* Exercise prompt
Go through the records below and return each line that has "Option" in it.
======
/-! Retirement (R272, R279) -/

/-- The alarm entries that name a retired tile: they move to the spare, the program pinned there where it fits, or without a
spare their slots are disarmed (R279). -/
def entriesMove (s : State) (t : Nat) (spare : Option Nat) : State :=
  forEach (s.entries.filter (fun (k, q) => s.flag F.BR_AL_STAT_ARMED k && s.fget F.BR_AL_CFG_ACTION k == 1 && q.byRole.contains t))
    (fun (k, q) s =>
      match spare with
      | some u =>
        let fits := ((s.prog q.prog).map (fun g => decide (g.image.size ≤ s.freeStore u))).getD false
        let s := if fits then s.pinSpare q.prog u else s
        { s with entries := tabSet {} s.entries k { q with spares := q.spares ++ [(t, u)] } }
      | none => s.fset F.BR_AL_STAT_ARMED k 0) s

/-- The start queue of a retired tile: it moves to the spare in order, or its runs end with 0x0501 (R279). -/
def queueMove (s : State) (t : Nat) (spare : Option Nat) : State :=
  let q := (s.tile t).startQ
  match spare with
  | some u =>
    let s := forEach q (fun id s => s.modRun id (fun r => { r.moved t u with replay := true })) s
    (s.setStartQ t []).setStartQ u ((s.tile u).startQ ++ q)
  | none => (forEach q (fun id s => s.runStop id 0x0501) s).setStartQ t []

/-- What the loss of a Deck ends (R87, R183, R185): descriptors that land in it, commands that use it, kernels on the
tile, its locks, and the runs of other tiles whose XFER waits on one of its slots (R169). -/
def deckLost (s : State) (t : Nat) : State :=
  let s := forEach ((List.range 128).filter (fun n => s.fget F.ING_D_CTRL_STATE n != 0 && s.flag F.ING_D_CFG_DEST n &&
      natBits (s.fget F.ING_D_DATA_LOC n) 16 4 == t)) (fun n s =>
    ((s.descQuiet n).fset F.ING_D_CTRL_FAULT n 1).fault
      { cls := 0x0B, part := s.fget F.ING_D_CFG_PART n, unit := n, cause := 1, info0 := BitVec.ofNat 64 t }) s
  let uses := fun (c : Cmd) => match c.par with
    | .progRun _ => false
    | p => c.started && (bufsOf p).any (fun d => d.kind == 2 && bufTile d == t)
  let s := s.finishAll uses 0x0603
  let s := forEach (List.range 2) (fun c s =>
    let own := (s.stay t c).owner
    let s := s.stayStop t c
    match own with
    | some (.cmd r g) => s.finish r g 0x0501 0
    | _ => s) s
  let s := s.abandonWhere (fun _ kind id => (kind == 1 && id == t) || (kind == 2 && id % 16 == t))
  let s := forEach (List.range 16) (fun x s =>
    match (s.tile x).waitSlot, (s.tile x).run with
    | some (k, _), some id => if x ≠ t ∧ k / 32768 = t then s.runStop id 0x0501 else s
    | _, _ => s) s
  { s with deck := memClear s.deck (deckAddr t 0 0) 0x800000, full := tabClear s.full (slotKey t 0) 32768
           scales := tabClear s.scales (4096 * t) 4096 }

/-- A run whose tiles retire: rolled back if each has its spare, none had entered its commit tail, and the run has been rolled
back fewer than three times, and else ended with 0x0501 (R277, R278, R286). -/
def runRecover (sp : List (Nat × Option Nat)) (xs : List (Nat × Nat × Nat)) (id : Nat) (s : State) : State :=
  match s.runOf id with
  | none => s
  | some r =>
    let mine := xs.filter (fun x => (s.tile x.1).run == some id)
    let swaps := mine.filterMap (fun (t, c, a) => ((sp.find? (fun e => e.1 == t)).bind (·.2)).map (fun u => (t, u, c, a)))
    match s.prog r.prog with
    | some g =>
      if swaps.length = mine.length ∧ mine.all (fun x => !((s.tile x.1).inTail)) ∧ r.rollbacks < 3 ∧ !(s.resetBusy r.part) ∧
          s.retakable r g.image (s.lastCut r g.image) then s.rollBack r g swaps
      else s.runStop id 0x0501
    | none => s.runStop id 0x0501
======
* Exercise answer
def entriesMove (s : State) (t : Nat) (spare : Option Nat) : State :=
def queueMove (s : State) (t : Nat) (spare : Option Nat) : State :=
def runRecover (sp : List (Nat × Option Nat)) (xs : List (Nat × Nat × Nat)) (id : Nat) (s : State) : State :=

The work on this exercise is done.